Activity:
Set down exactly the lines in the records below that run from the line with "1 of the list of all registers. -/" to the line with "def Reg.all1 : List", inclusive, and nothing more.

[Stored data entries]
/-- Part 0 of the list of all registers. -/
def Reg.all0 : List Reg :=
  [.PORT_n_CFG, .PORT_n_CREDIT_HDR, .PORT_n_CREDIT_DATA, .PORT_n_CTRL, .PORT_n_STATE, .PORT_n_ERR, .PORT_n_ERRCNT, .PORT_n_ORD, .CTX_IDX, .CTX_CMD, .CTX_STAT, .CTX_DATA_0, .CTX_DATA_1, .CTX_DATA_2, .CTX_DATA_3, .CTX_DATA_4, .CTX_WRCNT, .KEY_PORT_STATE, .KEY_LOADED, .KEY_SLOT_MAP_k, .RGL_PORT_p_CLASS, .RGL_PORT_p_TOKEN_0, .RGL_PORT_p_TOKEN_1, .RGL_PORT_p_TOKEN_2, .RGL_PORT_p_TOKEN_3, .RGL_PORT_p_SCALE, .RGL_PORT_p_HELD, .RGL_PORT_p_BW_RD, .RGL_PORT_p_BW_WR, .RGL_PORT_p_BW_HELD, .RGL_PSET_k_LO, .RGL_PSET_k_HI, .RGL_BW_WINDOW, .RGL_OVB_STATE, .RGL_ERR, .RGL_OVH_IDX, .RGL_OVH_DATA, .RGL_TT_IDX, .RGL_TT_DATA, .STG_GEOM, .STG_HASH, .STG_BUDGET, .STG_DESTAGE, .STG_EPOCH, .STG_EVAC, .STG_HOME_LO, .STG_HOME_HI, .STG_TOTAL_DIRTY, .STG_ERR, .STG_SEALED]
/-- Part 1 of the list of all registers. -/
def Reg.all1 : List Reg :=
  [.STG_SLICE_c_DIRTY, .STG_SLICE_c_SHARE, .STG_SLICE_c_BOOK, .STG_SLICE_c_QUEUE, .DDR5_n_GEOM, .DDR5_n_STATE, .DDR5_n_REF, .DDR5_n_SCHED, .DDR5_n_THERM, .DDR5_n_RFM, .DDR5_n_BOUND, .DDR5_n_ALERT, .DDR5_n_ERR, .DDR5_n_TIM_k, .DDR5_n_PATCH_u_e_LO, .DDR5_n_PATCH_u_e_HI, .DDR5_n_PHY_CFG, .DDR5_n_PHY_STATE, .DDR5_n_TRAIN, .DDR5_n_RETRAIN, .DDR5_n_PHY_ERR, .DDR5_n_CRC, .DDR5_n_MARGIN, .DDR5_n_SPD_IDX, .DDR5_n_SPD_DATA, .DDR5_n_HUB, .DDR5_n_OSC_u_r, .CEX_n_STATE, .CEX_n_CFG, .CEX_n_LINK, .CEX_n_TRAIN, .CEX_n_ERR, .CEX_n_SUSP, .CEX_n_LATE, .CEX_n_DIE_d, .CEX_n_ID_IDX, .CEX_n_ID_DATA, .MS_g_STATE, .MS_g_CFG, .MS_g_BOUND, .MS_g_READS, .MS_g_CUTS, .MS_g_WRITES, .MS_g_ERR, .HNG_IDX, .HNG_CMD, .HNG_STAT, .HNG_DATA_0, .HNG_DATA_1, .HNG_CFG]
/-- Part 2 of the list of all registers. -/
def Reg.all2 : List Reg :=
  [.HNG_WEAR, .HNG_CKPT, .HNG_POOL, .HNG_RAW, .HNG_RETIRED, .HNG_DEAD, .HNG_JRNL, .HNG_JSEQ, .HNG_MOVES, .HNG_ERR, .HNG_SLOT_s_A, .HNG_SLOT_s_B, .HNG_SLOT_s_C, .HNG_SLOT_s_D, .HNG_GROUP_s, .DRF_EPOCH, .DRF_CFG, .DRF_BKT_LO, .DRF_BKT_HI, .DRF_WEAR, .DRF_WOFS_w, .DRF_TEMP, .DRF_MAP_IDX, .DRF_MAP_DATA, .DRF_AGE_IDX, .DRF_AGE_DATA, .DRF_STAT, .DRF_REROLL, .DRF_SPLIT, .DRF_ERR, .INT_CFG, .INT_ERR, .INT_POISON, .INT_PLOG_LO, .INT_PLOG_HI, .INT_REPAIR, .INT_RQ, .INT_SRAM, .INT_SCRUB_DDR_LIMIT, .INT_SCRUB_CEX_LIMIT, .INT_CODEC, .INT_DDR_n_LAP, .INT_DDR_n_PROG, .INT_DDR_n_CNT, .INT_DDR_n_DEV, .INT_DDR_n_CAND_LO, .INT_DDR_n_CAND_HI, .INT_DDR_n_ERR, .INT_CEX_n_LAP, .INT_CEX_n_PROG]
/-- Part 3 of the list of all registers. -/
def Reg.all3 : List Reg :=
  [.INT_CEX_n_CNT, .INT_CEX_n_PFAIL, .INT_CEX_n_ERR, .INT_CEX_n_PATCH_e_LO, .INT_CEX_n_PATCH_e_HI, .MNT_IDX, .MNT_RANK, .MNT_BYE, .MNT_STATE, .MNT_GRANTS, .MNT_WAIT, .MNT_LONGEST, .MNT_FLOOR, .MNT_ERR, .LDG_STATE, .LDG_EPOCH_k, .LDG_AUDIT, .LDG_AUDIT_INST, .LDG_AUDIT_DIFF, .LDG_PORT_IDX, .LDG_PORT_ACC, .LDG_PORT_DONE, .LDG_ERR, .RNG_r_SQ_BASE_LO, .RNG_r_SQ_BASE_HI, .RNG_r_CQ_BASE_LO, .RNG_r_CQ_BASE_HI, .RNG_r_CFG, .RNG_r_IRQ, .RNG_r_SQ_TAIL, .RNG_r_CQ_HEAD, .RNG_r_STATE, .RNG_r_CQ_TAIL, .RNG_r_CTRL, .RNG_r_ERR, .RNG_NT_BASE_LO, .RNG_NT_BASE_HI, .RNG_NT_CFG, .RNG_NT_IRQ, .RNG_NT_HEAD, .RNG_NT_TAIL, .RNG_NT_LOST, .RNG_NT_CTRL, .RNG_NT_ERR, .RNG_IRQ_MASK_k, .RNG_IRQ_PEND_k, .RNG_ERR_VEC, .PWR_MODE, .PWR_CFG, .PWR_THERM]
/-- Part 4 of the list of all registers. -/
def Reg.all4 : List Reg :=
  [.PWR_BUDGET, .PWR_ESTIMATE, .PWR_DRAIN, .PWR_DOMAIN_LO, .PWR_DOMAIN_HI, .PWR_FENCE_LO, .PWR_FENCE_HI, .PWR_ERR, .PWR_ZONE_z_CFG, .PWR_ZONE_z_STATE, .PWR_SENSOR_i, .BOOT_STATE, .BOOT_SEQ_A, .BOOT_SEQ_B, .BOOT_VER, .BOOT_SPI, .BOOT_WRITE, .LC_STATE, .TELE_WIN, .TELE_CNT_n_LO, .TELE_CNT_n_HI, .TELE_LAT_p_BIN_i, .TELE_LAT_p_MIN, .TELE_LAT_p_MAX, .TELE_LAT_p_COUNT, .TELE_DRT_c_BIN_i, .TELE_MQ_g_BIN_i, .TELE_CFG, .TELE_LVL_CFG, .TELE_EVT_STATE, .TELE_ERR, .TELE_AON_LOST, .TELE_CSEL_n, .TELE_OVF_k, .TELE_HIST_CFG_p, .BLOCK_ID, .BLOCK_CAP, .GLB_STATUS, .GLB_DEADBOLT, .GLB_TEST, .GLB_LATCH, .GLB_LATCH_CTRL, .GLB_UNIT_RESET, .GLB_ERR, .GLB_UNMAPPED, .GLB_SCRATCH_k]
/-- Every register, in table order. -/
def Reg.all : List Reg := Reg.all0 ++ Reg.all1 ++ Reg.all2 ++ Reg.all3 ++ Reg.all4

/-- A field: its register, lowest bit and width. -/
structure Fld where
  reg : Reg
  lo : Nat
  w : Nat
deriving DecidableEq, Repr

Response area:
/-- Part 1 of the list of all registers. -/
def Reg.all1 : List Reg :=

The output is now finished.